Ernst & Young Agrees To Pay $4 Million Over Lobbying Violations
Posted at 10:47 a.m. on July 15
A national accounting firm has agreed to pay $4 million to settle charges by the Securities and Exchange Commission that the firm violated rules relating to lobbying activities while claiming to be an independent auditor.
In the settlement, Washington Council EY, a unit of Ernst & Young, agreed to pay $4,071,925.98 including disgorgement, interest, and civil penalty. The settlement details the House and Senate lobbying activities of the firm, including letters, meetings, and draft legislation.
The summary of the settlement stated,
“These proceedings arise out of certain legislative advisory services provided by Washington Council EY (“WCEY”), which has been part of EY since 2000.
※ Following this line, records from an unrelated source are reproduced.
/-- What a sample does whether it commits or not (R182). -/
theorem State.decodeSample_effect (s : State) (a b : Bool) :
    (s.decodeSample a b).qs = (qnext s.qs a b).1 ∧ (s.decodeSample a b).rsp = none ∧
      (s.decodeSample a b).free = s.free ∧ UnchangedBut [] [] [.tc, .dir, .qstate] s (s.decodeSample a b) ∧
      SameTable s (s.decodeSample a b) := by
  cases h : (qnext s.qs a b).2 with
  | none =>
    rw [State.decodeSample_of_no_commit h]
    exact ⟨rfl, rfl, rfl, s.unchangedBut_decoderMove .., fun _ => rfl⟩
  | some d =>
    rw [State.decodeSample_of_commit h]
    exact ⟨rfl, rfl, rfl, s.unchangedBut_decoderMove .., fun _ => rfl⟩

/-- The count of a commit on signed numbers (R199). -/
theorem countCommit_toInt (n : Word) (d : Dir) :
    (countCommit n d).toInt = (n.toInt + if d = .cw then 1 else -1).bmod (2 ^ 32) := by
  cases d with
  | cw => exact BitVec.toInt_add n 1
  | ccw => exact BitVec.toInt_sub

/-- A sample that does not commit keeps the count and the direction and emits nothing. -/
theorem State.decodeSample_count_of_no_commit {s : State} {a b : Bool} (h : (qnext s.qs a b).2 = none) :
    (s.decodeSample a b).readCsr .tc = s.readCsr .tc ∧ (s.decodeSample a b).dir = s.dir ∧
      (s.decodeSample a b).events = [] := by
  rw [State.decodeSample_of_no_commit h]
  exact ⟨rfl, rfl, rfl⟩

/-- A commit counts by one, sets the direction and emits its callback if one is attached (R190, R191, R199). -/
theorem State.decodeSample_count_of_commit {s : State} {a b : Bool} {d : Dir} (h : (qnext s.qs a b).2 = some d) :
    ((s.decodeSample a b).readCsr .tc).toInt =
        ((s.readCsr .tc).toInt + (if d = .cw then 1 else -1)).bmod (2 ^ 32) ∧
      (s.decodeSample a b).dir = d ∧ (s.decodeSample a b).events = s.callbackEvents d := by
  rw [State.decodeSample_of_commit h]
  exact ⟨countCommit_toInt s.tc d, rfl, rfl⟩

/-- With `EN = 1` and pins that exist, the tick decodes the two levels (R182). -/
theorem step_tick_of_enabled {s : State} {rest : List Input} (hin : s.inputs = .tick :: rest) (hen : s.en = true)
    (ha : s.pinA.toNat < s.cfg.npin) (hb : s.pinB.toNat < s.cfg.npin) {a b : Bool} (hab : ShowsPattern s s.din a b) :
    step s = .next (({ s with inputs := rest } : State).decodeSample a b) := by
  obtain ⟨rfl, rfl⟩ := hab
  exact (step_tick hin).trans
    (congrArg Host.Outcome.next (State.tickStep_of_pins_exist hen (decide_eq_true ha) (decide_eq_true hb)))

/-- Settles O42: a disabled decoder's tick is `quiet`; an enabled one's decodes the sample, with or without a commit. -/
theorem tickStepFollowsItsRule : Obligations.TickStepFollowsItsRule := by
  intro s rest hin
  refine ⟨fun hdis => ⟨_, step_tick_of_disabled hin hdis, rfl, rfl, rfl, State.unchangedBut_quiet _, fun _ => rfl⟩,
    fun hen ha hb a b hab => ?_⟩
  obtain ⟨hqs, hrsp, hfree, hframe, htable⟩ := ({ s with inputs := rest } : State).decodeSample_effect a b
  exact ⟨_, step_tick_of_enabled hin hen ha hb hab, hqs, fun hhold => State.decodeSample_count_of_no_commit hhold,
    fun _ hcommit => State.decodeSample_count_of_commit hcommit, hrsp, hfree, hframe, htable⟩

/-! ## The decoder's commands -/

/-- `PINSEL` holds the two indices at bits 0 and 8 (R35). -/
theorem State.readCsr_pinsel_toNat (s : State) :
    (s.readCsr .pinsel).toNat = s.pinA.toNat + 2 ^ 8 * s.pinB.toNat := by
  simp only [State.readCsr, toNat_append_eq_mul_add, BitVec.toNat_ofNat]
  omega

/-- Settles O37: the fields `QINIT` writes and the frame of the rest. -/
theorem qinitStartsTheDecoder : Obligations.QinitStartsTheDecoder :=
  fun pina pinb s => ⟨_, exec_qinit pina pinb s, State.readCsr_pinsel_toNat _, rfl, rfl, rfl, rfl, rfl, ⟨rfl, rfl, rfl⟩,
    (s.unchangedBut_initDecoder pina pinb).respond 0 [], fun _ => rfl⟩

/-- Settles O38: a slot reads as it was set, and the other one as before. -/
theorem qattFillsItsSlot : Obligations.QattFillsItsSlot := by
  intro d handle s
  refine ⟨_, exec_qatt d handle s, ?_, fun d' hd' => ?_, ⟨rfl, rfl, State.setSlot_free s d _⟩,
    (s.unchangedBut_setSlot d _).respond 0 [], fun _ => ?_⟩
  · rw [State.slot_respond, State.slot_setSlot_same]
  · rw [State.slot_respond, State.slot_setSlot_other s hd']
  · rw [State.respond_ft, State.setSlot_ft]

/-- Settles O39: `enableDecoder` goes to `Start` exactly when the decoder was disabled. -/
theorem qenEnablesFromStart : Obligations.QenEnablesFromStart := by
  intro s
  have hqs : (s.enableDecoder.respond 0 []).qs = if s.en then s.qs else .start := s.enableDecoder_qs
  refine ⟨_, exec_qen s, s.enableDecoder_en, fun hdis => ?_, fun hen => ?_, ⟨rfl, rfl, s.enableDecoder_free⟩,
    s.unchangedBut_enableDecoder.respond 0 [], fun _ => ?_⟩
  · change s.en = false at hdis
    rw [hqs, hdis, if_neg Bool.false_ne_true]
  · exact hqs.trans (if_pos hen)
  · rw [State.respond_ft, State.enableDecoder_ft]

/-- Settles O40: `QDIS` only clears `EN`, and with `EN = 0` the next tick is dropped. -/
theorem qdisDisables : Obligations.QdisDisables :=
  fun s => ⟨_, exec_qdis s, rfl, ⟨rfl, rfl, rfl⟩, s.unchangedBut_disableDecoder.respond 0 [], fun _ => rfl,
    fun _ hin => ⟨_, step_tick_of_disabled hin rfl, State.unchangedBut_quiet _, fun _ => rfl, rfl, rfl, rfl⟩⟩

/-! ## The cells of the next-state function -/

/-- Settles O41: under each of the four patterns the seven cells of its column agree by computation. -/
theorem decoderTableFollowsThePatterns : Obligations.DecoderTableFollowsThePatterns := by
  intro a b
  cases a <;> cases b <;> exact ⟨rfl, rfl, rfl, rfl, rfl, rfl, rfl⟩

end Sys2Proof.Machine

/-! SUPPORT. Proofs about exceptions and events: no command and no step traps, and each output event comes out of exactly the
steps its rule names (spec/60_exceptions.md R260, R268, R269). -/
namespace Sys2Proof.Machine

/-! ## Every step completes (R260) -/

/-- With legal parameters `NRES` never asks for a word the table does not have: the semitone is below 12 and the octave
index is clamped to the table. -/
theorem exec_nres_completes {s : State} (h : s.cfg.legal) (rd : Reg) (name : BitVec 4) (oct : BitVec 8) :
    ∃ t, exec (.nres rd name oct) s = .next t := by
  rcases exec_nres_cases rd name oct s with ⟨_, hexec⟩ | ⟨_, hexec⟩ | ⟨_, _, _, _, _, _, hexec⟩ |
    ⟨semitone, octave, _, _, hfault, _⟩
  iterate 3 · exact ⟨_, hexec⟩
  · obtain ⟨_, _, hread⟩ := State.memRead_of_lt (tableIndex_lt semitone.isLt (octaveIndex_lt h octave))
    cases hfault.symm.trans hread

/-- With legal parameters every command completes; only `NRES` has a path that faults. -/
theorem exec_completes {s : State} (h : s.cfg.legal) (i : Instr) : ∃ t, exec i s = .next t := by
  cases i with
  | rdcsr rd n => rcases exec_rdcsr_cases rd n s with ⟨_, _, hexec⟩ | ⟨_, hexec⟩ <;> exact ⟨_, hexec⟩
  | pcalc rs => rcases exec_pcalc_cases rs s with ⟨_, hexec⟩ | ⟨_, hexec⟩ <;> exact ⟨_, hexec⟩
  | nres rd name oct => exact exec_nres_completes h rd name oct
  | _ => exact ⟨_, rfl⟩

/-- Settles O12: every kind of input but a legal command word answers outright, and a command completes. -/
theorem everyStepCompletes : Obligations.EveryStepCompletes := by
  intro s hlegal
  rcases step_cases s with ⟨_, hs⟩ | ⟨_, _, hs⟩ | ⟨_, _, hs⟩ | ⟨_, _, _, hs⟩ | ⟨_, _, _, _, _, hs⟩ |
    ⟨_, rest, i, _, _, hs⟩
  iterate 5 · exact ⟨_, hs⟩
  · rw [hs]
    exact exec_completes (s := { s with inputs := rest }) hlegal i

/-! ## The output ports as views of the events (R40) -/

/-- The callback line of a direction. -/
def State.callbackLine (s : State) : Dir → Bool
  | .cw => s.evtCwO
  | .ccw => s.evtCcwO

/-- A callback line is 1 exactly when a callback of its direction has been emitted. -/
theorem State.callbackLine_iff (s : State) (d : Dir) :
    s.callbackLine d = true ↔ ∃ handle, Event.callback d handle ∈ s.events := by
  constructor
  · intro h
    cases d <;> obtain ⟨e, he, hline⟩ := List.any_eq_true.1 h <;> split at hline <;> cases hline <;> exact ⟨_, he⟩
  · rintro ⟨handle, he⟩
    cases d <;> exact List.any_eq_true.2 ⟨_, he, rfl⟩

/-- `load_o` is 1 exactly when a `TimerLoad` has been emitted. -/
theorem State.loadO_iff (s : State) : s.loadO = true ↔ ∃ period duty, Event.timerLoad period duty ∈ s.events := by
  constructor
  · intro h
    obtain ⟨e, he, hload⟩ := List.any_eq_true.1 h
    split at hload <;> cases hload
    exact ⟨_, _, he⟩
  · rintro ⟨period, duty, he⟩
    exact List.any_eq_true.2 ⟨_, he, rfl⟩

/-- The handle port shows the handle of a callback that is the only event. -/
theorem State.evtHandleO_of_callback {s : State} {d : Dir} {handle : BitVec 16}
    (h : s.events = [.callback d handle]) : s.evtHandleO = some handle := by
  simp only [State.evtHandleO, h, List.findSome?_cons]

/-! ## The sources of the events (R268, R269) -/

/-- The state from which a rotation in a direction commits (R190). -/
def commitState : Dir → QState
  | .cw => .cw3
  | .ccw => .ccw3

/-- A cell commits in a direction exactly when it leads from that direction's commit state to `Start`: no other cell of
the two commit states does. -/
theorem qnext_commit_iff (q : QState) (a b : Bool) (d : Dir) :
    (qnext q a b).2 = some d ↔ q = commitState d ∧ (qnext q a b).1 = .start := by
  cases q <;> cases a <;> cases b <;> cases d <;> decide

/-- The source of a callback (R268): from `s` to `t` a tick of an enabled decoder commits in the direction `d`, whose slot is
attached. -/
def CallsBack (s t : State) (d : Dir) : Prop :=
  (∃ rest, s.inputs = .tick :: rest) ∧ s.flag .en = true ∧ s.qs = commitState d ∧ t.qs = .start ∧ (s.slot d).valid = true

/-- The source of a timer event (R269): the next input is a `PCALC` of a register whose word satisfies `P`. -/
def PcalcArrives (s : State) (P : Word → Prop) : Prop :=
  ∃ w rs rest, s.inputs = .cmd w :: rest ∧ decode w = .ok (.pcalc rs) ∧ P (s.readX rs)

/-- A callback is emitted with the slot's handle, and only if the slot is attached (R191). -/
theorem State.mem_callbackEvents {s : State} {d : Dir} {e : Event} :
    e ∈ s.callbackEvents d ↔ (s.slot d).valid = true ∧ e = .callback d (s.slot d).handle := by
  unfold State.callbackEvents
  split <;> simp_all

/-- What a tick emits is the callback of a commit. -/
theorem State.mem_tickStep_events {s : State} {e : Event} (h : e ∈ s.tickStep.events) :
    s.en = true ∧ ∃ d, s.qs = commitState d ∧ s.tickStep.qs = .start ∧ e ∈ s.callbackEvents d := by
  rcases State.tickStep_cases s with ⟨_, ht⟩ | ⟨_, _, _, ht⟩ | ⟨hen, q, d, hq, ht⟩ <;> rw [ht] at h ⊢
  iterate 2 · cases h
  · obtain ⟨hqs, hstart⟩ := (qnext_commit_iff ..).1 (congrArg Prod.snd hq)
    rw [hq] at hstart
    exact ⟨hen, d, hqs, hstart, h⟩

/-- A tick of an enabled decoder from a commit state to `Start` emits exactly its callback. -/
theorem State.tickStep_events_of_commit {s : State} {d : Dir} (hen : s.en = true) (hqs : s.qs = commitState d)
    (hstart : s.tickStep.qs = .start) : s.tickStep.events = s.callbackEvents d := by
  rcases State.tickStep_cases s with ⟨hdis, _⟩ | ⟨_, q, hq, ht⟩ | ⟨_, q, d', hq, ht⟩
  · cases hdis.symm.trans hen
  all_goals
    rw [ht] at hstart ⊢
    have hcommit := (qnext_commit_iff s.qs _ _ d).2 ⟨hqs, (congrArg Prod.fst hq).trans hstart⟩
    cases (congrArg Prod.snd hq).symm.trans hcommit
  rfl

/-- What a command emits is a timer event of `PCALC`. -/
theorem exec_events {i : Instr} {s t : State} {e : Event} (h : exec i s = .next t) (he : e ∈ t.events) :
    ∃ rs, i = .pcalc rs ∧ ((s.readX rs = 0 ∧ e = .timerSilence) ∨
      (s.readX rs ≠ 0 ∧ ∃ period duty, e = .timerLoad period duty)) := by
  rcases exec_cases h with ⟨_, rfl, _⟩ | ⟨_, _, rfl, _⟩ | ⟨rfl, _⟩ | ⟨_, _, rfl⟩ | ⟨_, _, _, _, _, _, _, _, _, _, rfl⟩ |
    ⟨rs, hi, hzero, rfl⟩ | ⟨rs, _, hi, hne, _, rfl⟩ | ⟨_, _, _, rfl⟩ | ⟨_, _, _, rfl⟩ | ⟨_, rfl⟩ | ⟨_, rfl⟩
  case inr.inr.inr.inr.inr.inl => exact ⟨rs, hi, .inl ⟨hzero, List.mem_singleton.1 he⟩⟩
  case inr.inr.inr.inr.inr.inr.inl => exact ⟨rs, hi, .inr ⟨hne, _, _, List.mem_singleton.1 he⟩⟩
  all_goals cases he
“Prior to 2009, certain conduct related to WCEY’s provision of legislative advisory services violated the independence rules with respect to two of EY’s SEC-registrant audit clients. For example, WCEY sent letters urging passage of bills to congressional staff on behalf of one of its clients (hereinafter, “Client A”). These bills were important to Client A’s business interests. In another instance, WCEY asked congressional staff to insert into a bill a provision favorable to Client A. For another audit client (hereinafter, “Client B”), WCEY attempted to persuade congressional offices to withdraw their support for legislation detrimental to that client’s business interests. In addition, WCEY worked closely with congressional staff in drafting an alternative bill more favorable to Client B. WCEY also marked up a draft of the alternative bill, inserting specific language written by Client B, and sent the mark-up to congressional staff.
“Despite providing the services described herein, EY repeatedly represented that it was “independent” in audit reports issued on Client A’s and Client B’s financial statements, which were included or incorporated by reference in public filings with the Commission.
“By doing so, EY violated Rule 2-02(b)(1) of Regulation S-X and caused Client A and Client B to violate Section 13(a) of the Exchange Act and Rule 13a-1 thereunder. EY’s conduct also constituted improper professional conduct pursuant to Section 4C(a)(2) of the Exchange Act and Rule 102(e)(1)(ii) of the Commission’s Rules of Practice.”